In the years 2003-2011, I worked for a pure technology service provider, NDS (acquired by Cisco in 2012, then later became Synamedia) which was considered at the time, the world leader in end-to-end digital TV software systems. I was fortunate enough to experience as an engineer every major area of platform development for this complex ecosystem; and then later as a software manager, I would own the software delivery for a core piece of the software stack known as "middleware", for NDS's primary anchor customer BSkyB/Sky Darwin and then later would own the full stack delivery of NDS's flagship Mediahighway Fusion/Unity product. This experience would mark my entry into very complex large-scale technology delivery initiatives, which even to this day, thirteen years later, as I work with the world's largest cloud provider, Amazon AWS, in building out its enterprise cloud support systems (AWS Support Center / Technical contact systems), Fusion still takes the prize for the most intense professional experience, learning and growth, technical complexity, risk and high-stakes projects. So yeah, I find myself having to dig deep into my memory to recall this work experience because it's funny that 13 years on, I'm encountering the same topics of engineering management even though it is supposed to be a different domain, turns out "software is just software"!

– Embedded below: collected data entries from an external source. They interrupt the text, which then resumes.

-- ==== Sys2Proof/Certificates/Slice0/Obligations.lean ====
section
/-! DEFINITION. The statements for the provers. A state written `{ s with … }` changes nothing but the fields it names; a field that reads `t.…` on both sides may change and is said of elsewhere in the same statement or left open. -/

section

open Sys2Proof Sys2Proof.Machine

/-! ### Steps -/

/-- A step takes the command at the front of the queue and runs it on the state with the queue's rest; on an empty queue the block idles (the model's choice, log 3). -/
def Obligations.StepRunsFrontCommand : Prop :=
  (∀ (c : Instr) (s : State), step { s with pending := c :: s.pending } = exec c s)
    ∧ ∀ s : State, s.pending = [] → step s = .next s

/-- Every command completes in every state and leaves the queue of commands as it is: one whose condition does not hold leaves the state as it stands (the model's choice, log 1). A request's row acts on the oldest request taken and not yet carried out: while none waits to be carried out and no swap is due, none of the request rows changes anything (the model's reading, log 5). -/
def Obligations.EveryCommandCompletes : Prop :=
  (∀ (c : Instr) (s : State), ∃ t, exec c s = .next t ∧ t.pending = s.pending)
  ∧ (∀ s : State, nextTaken s = none →
    ∀ c ∈ ([.identify, .start, .halt, .restart, .setRunSettings, .timeMark, .counters, .tableWrite,
        .tableRead, .copyActive, .discard, .activate, .cancel, .denyAdd, .denyRemove, .denyClear,
        .denyCheck, .journeyQuery, .journeyClose, .accountQuery] : List Instr),
      s.tables.swapDue = none → exec c s = .next s)

/-! ### Pins (R171, R178) -/

/-- RSTN_LOW cuts the frames being sent short and changes nothing else; while RSTN is low no command but the two of the pins changes anything (log 2). -/
def Obligations.RstnLowStopsThePorts : Prop :=
  (∀ s : State, exec .rstnLow s = .next { s with
      rstnLow := true
      linePort := { s.linePort with sending := none }
      officePort := { s.officePort with sending := none } })
    ∧ ∀ (c : Instr) (s : State), s.rstnLow = true → c ≠ .rstnLow →
        (∀ straps, c ≠ .pinReset straps) → exec c s = .next s

/-- PIN_RESET gives every block the values its chapter gives for pin reset and samples the straps; the model's queue of commands and its counter of free values stand (log 9), and its own reading of a grant is blank (log 8). -/
def Obligations.PinResetGivesResetValues : Prop :=
  ∀ (straps : BitVec 4) (s : State), exec (.pinReset straps) s = .next {
    rstnLow := false
    nodeAddress := 0xC0#8 + straps.setWidth 8
    linePort := { link := .down, sending := none }
    officePort := { link := .down, ready := false, sending := none }
    tapQueue := []
    verdictQueue := { frames := [], reserved := 0 }
    forwardQueue := []
    officeQueue := { frames := [], setAside := 0, sequence := 0 }
    reckoner := none
    store := {
      journeys := []
      accounts := []
      accountFullDay := none
      nextReference := 1
      arbiter := {
        holder := none
        reckonerWaiting := false
        managementWaiting := false
        sweepWaiting := false
        managementWait := 0
        sweepWait := 0 }
      grant := { sec := 0, serviceDay := 0, denied := false, visit := .cursor } }
    sweep := {
      journeyCursor := 0
      accountCursor := 0
      spillMode := false
      purgePending := false
      turn := .journey
      resetAtRelease := false }
    tables := {
      slotA := { state := .free, tables := Tables.emptied, refCount := 0, effective := none }
      slotB := { state := .free, tables := Tables.emptied, refCount := 0, effective := none }
      swapDue := none
      denyList := [] }
    clock := {
      sec := 0
      ms := 0
      state := .unset
      slew := 0
      slewDue := false
      trim := 0
      accumulator := 0
      rate := none
      holdover := 0
      serviceDay := 0 }
    mgmt := {
      service := .halted
      requests := []
      settings := {
        highMark := 15360
        lowMark := 14336
        answerLimit := 500
        skewLimit := 120
        deferralAge := 48
        deferredGrace := 10
        holdover := 3600
        stepThreshold := 2000
        measurementSpan := 3600
        rolloverMinute := 180 }
      counters := ⟨0, 0, 0, 0, 0, 0, 0, 0, 0, 0, 0, 0, 0, 0, 0, 0, 0, 0, 0⟩
      events := []
      drain := { inProgress := false, presented := false, spilled := 0, fallbacks := 0 }
      restartLate := [] }
    freeIndex := s.freeIndex
    pending := s.pending }

/-- State.reset is what PIN_RESET leaves with the straps at 0 (log 9), and it meets every soundness property. -/
def Obligations.SoundAtReset : Prop :=
  exec (.pinReset 0) State.reset = .next State.reset
    ∧ TapPathSound State.reset ∧ OfficeSound State.reset ∧ RequestersSound State.reset
    ∧ TransmittersSound State.reset ∧ ForwardSound State.reset ∧ ArbiterSound State.reset
    ∧ CountsSound State.reset ∧ AccountsSound State.reset ∧ ReferenceSound State.reset
    ∧ SweepSound State.reset ∧ SlotsSound State.reset ∧ DenyListSound State.reset
    ∧ ClockSound State.reset ∧ CountersSound State.reset ∧ EventsSound State.reset
    ∧ State.reset.mgmt.settings.inRange

/-! ### Frames (R1, R168 to R174) -/

/-- A received string of bytes passes the checks of R170 exactly when it is the frame of its own fields: destination, source, kind, sequence, the body's length in two bytes, a body of at most 1,024 bytes, and in two bytes the CRC over all of these; the CRC starts from FFFFH and takes each bit, the most significant of a byte first, by the polynomial x^16 + x^12 + x^5 + 1 (R170). -/
def Obligations.AcceptedFramesAreBuiltFrames : Prop :=
  (∀ (bytes : List Byte) (f : ReceivedFrame), checkFrame bytes = some f ↔
    f.body.length ≤ 1024
      ∧ bytes = buildFrame f.destination f.source f.kind f.sequence f.body)
  ∧ (∀ (destination source kind sequence : Byte) (body covered : List Byte),
    covered = destination :: source :: kind :: sequence :: (beBytes 2 body.length ++ body) →
    buildFrame destination source kind sequence body = covered ++ beBytes 2 (crc covered).toNat)
  ∧ crc [] = 0xFFFF#16
  ∧ ∀ (bytes : List Byte) (b : Byte), crc (bytes ++ [b]) = (List.range 8).foldl
      (fun (c : BitVec 16) i => if c.msb = b.getMsbD i then c <<< 1 else (c <<< 1) ^^^ 0x1021#16) (crc bytes)

/-- A tap body laid out as R173 gives, without and with a pass, is read as its fields; what TABLE READ sends of an entry is what TABLE WRITE reads back as that entry, for every table; and a request's body is read as the request its code and parameters are laid out for, and as Malformed when they are laid out for none (R1, R134, R135, R173, R174; the layout of the table entries, a TABLE WRITE of an unknown table and the number and code of a body that has none are the model's reading, logs 33, 38 and 40). -/
def Obligations.BodiesAreReadAsLaidOut : Prop :=
  (∀ (destination source kind sequence deferred : Byte) (station gate direction gateTime fareClass
      tapNumber : Nat) (token : Token) (pass : Option Pass),
    station < 256 → gate < 256 → direction < 256 → gateTime < 4294967296 → fareClass < 256 →
    tapNumber < 65536 →
    (∀ p, pass = some p → p.fromStation < 256 ∧ p.toStation < 256 ∧ p.lastDay < 65536) →
    parseTap ⟨destination, source, kind, sequence,
        beBytes 1 station ++ beBytes 1 gate ++ beBytes 1 direction ++ [deferred]
          ++ beBytes 4 gateTime ++ beBytes 8 token.toNat ++ beBytes 1 fareClass
          ++ beBytes 2 tapNumber ++ (pass.map passBytes).getD []⟩
      = some {
        station := station
        gate := gate
        direction := direction
        deferred := deferred != 0#8
        gateTime := gateTime
        token := token
        fareClass := fareClass
        tapNumber := tapNumber
        pass := pass
        source := source
        sequence := sequence })
  ∧ ((∀ e : StationEntry, e.branch < 256 → e.chainage < 65536 → parseStation (stationBytes e) = e)
    ∧ (∀ e : BranchEntry, (∀ j, e.junction = some j → j < 255) → e.owner < 256 →
        parseBranch (branchBytes e) = e)
    ∧ (∀ e : ScaleEntry, e.bound < 65536 → e.fare < 65536 → parseScale (scaleBytes e) = e)
    ∧ (∀ e : ClassEntry, e.factor < 65536 → e.cap < 65536 → parseClass (classBytes e) = e)
    ∧ (∀ d : Nat, d < 256 → field 0 1 (beBytes 1 d) = d)
    ∧ (∀ e : ExceptionEntry, e.day < 65536 → e.dayType < 256 →
        parseException (exceptionBytes e) = e)
    ∧ (∀ e : BandEntry, e.minute < 65536 → e.factor < 65536 → parseBand (bandBytes e) = e)
    ∧ (∀ p : Policy, p.label < 65536 → p.maxJourney < 65536 → p.grace < 256 →
        p.sameStationCharge < 65536 → p.continuationWindow < 256 → p.duplicateWindow < 256 →
        p.fareStep < 256 → p.minimumFare < 65536 → parsePolicy (policyBytes p) = p))
  ∧ (∀ (f : ReceivedFrame) (number : Nat) (code : Byte) (params : List Byte), f.kind = 0x21#8 →
    number < 65536 → f.body = beBytes 2 number ++ code :: params →
    requestNumber f = number ∧ requestCode f = code.toNat
    ∧ (∀ q, RequestLaidOut code params q → parseRequest f = q)
    ∧ ((∀ q, ¬ RequestLaidOut code params q) → parseRequest f = .malformed))
  ∧ ∀ f : ReceivedFrame, f.kind ≠ 0x21#8 ∨ f.body.length < 3 →
    parseRequest f = .malformed ∧ requestNumber f = 0 ∧ requestCode f = 0

/-- A bad frame is discarded and counted at its port; a tap with no free verdict place, and a tap body of no tap length, are discarded and counted under "taps not accepted". Each shows the link Up and changes nothing else (R1, R2, R170, R172, log 26). -/
def Obligations.DiscardedFramesAreCounted : Prop :=
  (∀ (s : State) (bytes : List Byte), s.rstnLow = false → checkFrame bytes = none →
      exec (.lineFrameReceived bytes) s = .next { s with
          linePort := (raiseLineLink s).linePort
          mgmt := { s.mgmt with counters := { s.mgmt.counters with
            crcErrorsLine := bump s.mgmt.counters.crcErrorsLine } } }
        ∧ exec (.officeFrameReceived bytes) s = .next { s with
          officePort := (raiseOfficeLink s).officePort
          mgmt := { s.mgmt with counters := { s.mgmt.counters with
            crcErrorsOffice := bump s.mgmt.counters.crcErrorsOffice } } })
    ∧ (∀ (s : State) (bytes : List Byte) (tap : Tap), TapArrives s bytes tap → verdictFree s = 0 →
        exec (.lineFrameReceived bytes) s = .next { s with
          linePort := (raiseLineLink s).linePort
          mgmt := { s.mgmt with counters := { s.mgmt.counters with
            tapsNotAccepted := bump s.mgmt.counters.tapsNotAccepted } } })
    ∧ ∀ (s : State) (bytes : List Byte) (f : ReceivedFrame), s.rstnLow = false →
        checkFrame bytes = some f → f.kind = kindTap → f.destination = s.nodeAddress →
        f.body.length ≠ 19 → f.body.length ≠ 23 →
        exec (.lineFrameReceived bytes) s = .next { s with
          linePort := (raiseLineLink s).linePort
          mgmt := { s.mgmt with counters := { s.mgmt.counters with
            tapsNotAccepted := bump s.mgmt.counters.tapsNotAccepted } } }

/-- A tap that arrives while the engine is Running and the Tap Queue holds fewer than 64 taps joins its tail with the arrival time, the answer limit as its deadline and the mark clear; a verdict place is reserved for it (R2 to R5, log 26). -/
def Obligations.TapQueuedAtArrival : Prop :=
  ∀ (s : State) (bytes : List Byte) (tap : Tap), TapArrives s bytes tap → 1 ≤ verdictFree s →
    s.mgmt.service = .running → s.tapQueue.length < 64 →
    exec (.lineFrameReceived bytes) s = .next { s with
      linePort := (raiseLineLink s).linePort
      verdictQueue := { s.verdictQueue with reserved := s.verdictQueue.reserved + 1 }
      tapQueue := s.tapQueue ++ [{
        tap := tap
        arrivalSec := s.clock.sec
        arrivalMs := s.clock.ms
        deadline := s.mgmt.settings.answerLimit
        answeredLate := false }]
      mgmt := { s.mgmt with counters := { s.mgmt.counters with
        tapsAccepted := bump s.mgmt.counters.tapsAccepted } } }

NDS had captured almost every top-tier PayTV operator around the globe at the time: Sky, DirecTV, UPC, Sky Italia, Sky Deutschland, Foxtel, Sky LA, Yes, Bharti, etc. NDS was prominently known for its conditional access product, a video content protection system call NDS Videoguard, however, NDS offered more than just security and offered customers a fully vertically integrated ecosystem (think "Apple" ecosystem for PayTV customers). Whilst digital TV was built on open standards and interoperability, most customers limited their integration points. So when they opted for NDS as their security provider, they also had the option of integrating all other services - from broadcast backend services in the headend to consumer device hardware development and software service integration with chipset vendors. The consumer device software was known as TV Middleware. At the time, the main players were NDS Mediahighway, OpenTV & TiVo. NDS was known for convincing customers to migrate to NDS Mediahighway, its technology migration programs were demanding, complex and executed flawlessly. As an engineer, I contributed software to replace TiVo, an overnight win for 40 million devices. Later as a software delivery manager for the Sky Darwin migration project, we would replace OpenTV software almost obliterating its presence from Sky, save for a few ancient, ageing hardware profiles.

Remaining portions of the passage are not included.